## Data for analysis
......

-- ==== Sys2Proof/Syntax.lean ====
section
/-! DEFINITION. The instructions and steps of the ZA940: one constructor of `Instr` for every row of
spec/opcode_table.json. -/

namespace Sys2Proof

......

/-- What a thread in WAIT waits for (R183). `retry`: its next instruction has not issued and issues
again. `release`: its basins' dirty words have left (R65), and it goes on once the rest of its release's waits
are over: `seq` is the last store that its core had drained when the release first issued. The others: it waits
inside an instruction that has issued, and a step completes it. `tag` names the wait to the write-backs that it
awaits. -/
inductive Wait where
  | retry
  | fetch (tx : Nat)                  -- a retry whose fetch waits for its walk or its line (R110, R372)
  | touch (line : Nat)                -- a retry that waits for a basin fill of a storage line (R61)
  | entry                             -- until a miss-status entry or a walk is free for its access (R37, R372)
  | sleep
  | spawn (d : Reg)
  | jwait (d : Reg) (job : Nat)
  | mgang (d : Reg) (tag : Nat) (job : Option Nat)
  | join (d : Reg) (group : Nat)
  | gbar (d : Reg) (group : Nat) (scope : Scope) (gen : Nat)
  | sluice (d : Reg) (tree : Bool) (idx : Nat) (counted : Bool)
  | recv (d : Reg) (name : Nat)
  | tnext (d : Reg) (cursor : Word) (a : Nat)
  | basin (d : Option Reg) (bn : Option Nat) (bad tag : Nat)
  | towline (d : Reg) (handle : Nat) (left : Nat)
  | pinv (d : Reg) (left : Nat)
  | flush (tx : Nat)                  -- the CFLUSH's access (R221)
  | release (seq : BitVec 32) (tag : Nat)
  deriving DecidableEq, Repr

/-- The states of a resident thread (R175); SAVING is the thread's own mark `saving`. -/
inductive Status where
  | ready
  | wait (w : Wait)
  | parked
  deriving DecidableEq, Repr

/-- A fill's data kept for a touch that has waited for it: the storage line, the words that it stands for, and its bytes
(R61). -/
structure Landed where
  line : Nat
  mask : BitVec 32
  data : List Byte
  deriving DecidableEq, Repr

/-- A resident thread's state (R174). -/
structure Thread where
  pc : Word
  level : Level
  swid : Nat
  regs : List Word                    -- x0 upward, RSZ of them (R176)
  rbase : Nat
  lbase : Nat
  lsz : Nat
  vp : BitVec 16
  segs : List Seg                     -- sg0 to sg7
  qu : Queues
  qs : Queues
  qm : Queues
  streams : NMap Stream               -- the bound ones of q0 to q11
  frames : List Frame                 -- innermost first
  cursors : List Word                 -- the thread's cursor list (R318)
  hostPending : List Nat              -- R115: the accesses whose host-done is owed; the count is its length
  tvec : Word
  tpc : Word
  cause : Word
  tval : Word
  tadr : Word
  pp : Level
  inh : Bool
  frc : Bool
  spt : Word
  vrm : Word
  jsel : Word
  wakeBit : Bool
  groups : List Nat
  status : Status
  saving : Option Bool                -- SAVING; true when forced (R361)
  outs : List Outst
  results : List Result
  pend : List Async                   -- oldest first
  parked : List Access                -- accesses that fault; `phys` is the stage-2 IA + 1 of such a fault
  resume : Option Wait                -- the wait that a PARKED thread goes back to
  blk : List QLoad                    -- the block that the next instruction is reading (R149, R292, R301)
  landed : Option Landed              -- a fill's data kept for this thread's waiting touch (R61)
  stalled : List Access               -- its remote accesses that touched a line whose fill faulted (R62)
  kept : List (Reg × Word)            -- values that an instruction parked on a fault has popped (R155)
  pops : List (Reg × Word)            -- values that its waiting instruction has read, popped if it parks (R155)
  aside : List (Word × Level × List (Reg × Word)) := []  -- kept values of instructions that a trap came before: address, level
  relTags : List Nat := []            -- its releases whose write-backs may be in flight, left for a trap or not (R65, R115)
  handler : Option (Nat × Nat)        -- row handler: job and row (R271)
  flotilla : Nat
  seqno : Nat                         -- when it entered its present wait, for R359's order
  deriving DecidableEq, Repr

......

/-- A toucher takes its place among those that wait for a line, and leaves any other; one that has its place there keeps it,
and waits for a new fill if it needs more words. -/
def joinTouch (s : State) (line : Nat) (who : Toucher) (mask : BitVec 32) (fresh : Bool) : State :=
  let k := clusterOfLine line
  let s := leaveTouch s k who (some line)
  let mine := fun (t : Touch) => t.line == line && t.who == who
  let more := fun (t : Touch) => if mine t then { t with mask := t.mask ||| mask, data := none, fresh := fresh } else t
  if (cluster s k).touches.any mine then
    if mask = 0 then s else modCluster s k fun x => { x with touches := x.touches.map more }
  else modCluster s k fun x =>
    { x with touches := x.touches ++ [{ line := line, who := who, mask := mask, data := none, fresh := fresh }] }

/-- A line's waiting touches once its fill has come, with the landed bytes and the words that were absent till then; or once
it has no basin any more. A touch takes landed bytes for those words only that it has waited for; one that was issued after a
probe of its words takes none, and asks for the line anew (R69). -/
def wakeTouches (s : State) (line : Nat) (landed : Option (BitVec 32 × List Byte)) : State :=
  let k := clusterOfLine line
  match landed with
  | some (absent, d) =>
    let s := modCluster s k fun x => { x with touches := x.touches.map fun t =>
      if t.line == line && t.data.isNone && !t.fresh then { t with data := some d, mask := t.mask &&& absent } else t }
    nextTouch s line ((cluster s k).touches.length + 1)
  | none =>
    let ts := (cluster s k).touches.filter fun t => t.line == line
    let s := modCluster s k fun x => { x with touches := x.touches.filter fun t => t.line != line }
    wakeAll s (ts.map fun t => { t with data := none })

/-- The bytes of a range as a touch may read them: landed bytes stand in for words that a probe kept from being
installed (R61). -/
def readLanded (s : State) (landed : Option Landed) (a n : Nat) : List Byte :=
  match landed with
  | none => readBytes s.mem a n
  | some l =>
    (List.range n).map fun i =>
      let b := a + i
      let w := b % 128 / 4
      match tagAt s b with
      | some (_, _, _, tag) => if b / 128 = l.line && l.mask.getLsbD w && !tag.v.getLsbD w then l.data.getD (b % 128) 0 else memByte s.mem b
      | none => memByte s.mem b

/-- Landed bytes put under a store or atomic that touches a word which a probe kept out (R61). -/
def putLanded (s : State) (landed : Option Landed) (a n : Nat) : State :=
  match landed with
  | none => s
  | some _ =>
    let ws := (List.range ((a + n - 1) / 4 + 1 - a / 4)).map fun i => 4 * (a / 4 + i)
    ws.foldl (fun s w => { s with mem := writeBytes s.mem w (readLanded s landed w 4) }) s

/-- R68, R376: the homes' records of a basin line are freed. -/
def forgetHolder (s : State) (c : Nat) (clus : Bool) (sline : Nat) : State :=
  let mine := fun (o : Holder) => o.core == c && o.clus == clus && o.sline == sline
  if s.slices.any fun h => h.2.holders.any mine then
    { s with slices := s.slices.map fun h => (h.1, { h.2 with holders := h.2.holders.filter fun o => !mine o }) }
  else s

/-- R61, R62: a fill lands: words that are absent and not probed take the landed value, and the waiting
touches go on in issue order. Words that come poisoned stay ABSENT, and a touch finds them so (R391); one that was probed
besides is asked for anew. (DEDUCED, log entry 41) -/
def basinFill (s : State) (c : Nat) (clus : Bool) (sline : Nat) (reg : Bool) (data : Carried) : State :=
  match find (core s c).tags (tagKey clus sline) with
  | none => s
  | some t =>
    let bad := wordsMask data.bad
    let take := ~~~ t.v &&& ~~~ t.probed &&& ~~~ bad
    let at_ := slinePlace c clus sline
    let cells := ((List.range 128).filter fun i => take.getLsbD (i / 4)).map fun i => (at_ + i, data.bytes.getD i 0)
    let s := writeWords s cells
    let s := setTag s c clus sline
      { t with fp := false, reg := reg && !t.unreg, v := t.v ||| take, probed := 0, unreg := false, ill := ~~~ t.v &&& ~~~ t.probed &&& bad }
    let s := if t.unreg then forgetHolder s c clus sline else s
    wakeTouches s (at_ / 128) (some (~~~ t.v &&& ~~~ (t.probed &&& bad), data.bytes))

......

## Work instructions
Tally the lines of the records above that contain the word "left". Give only the total.

## Task output
4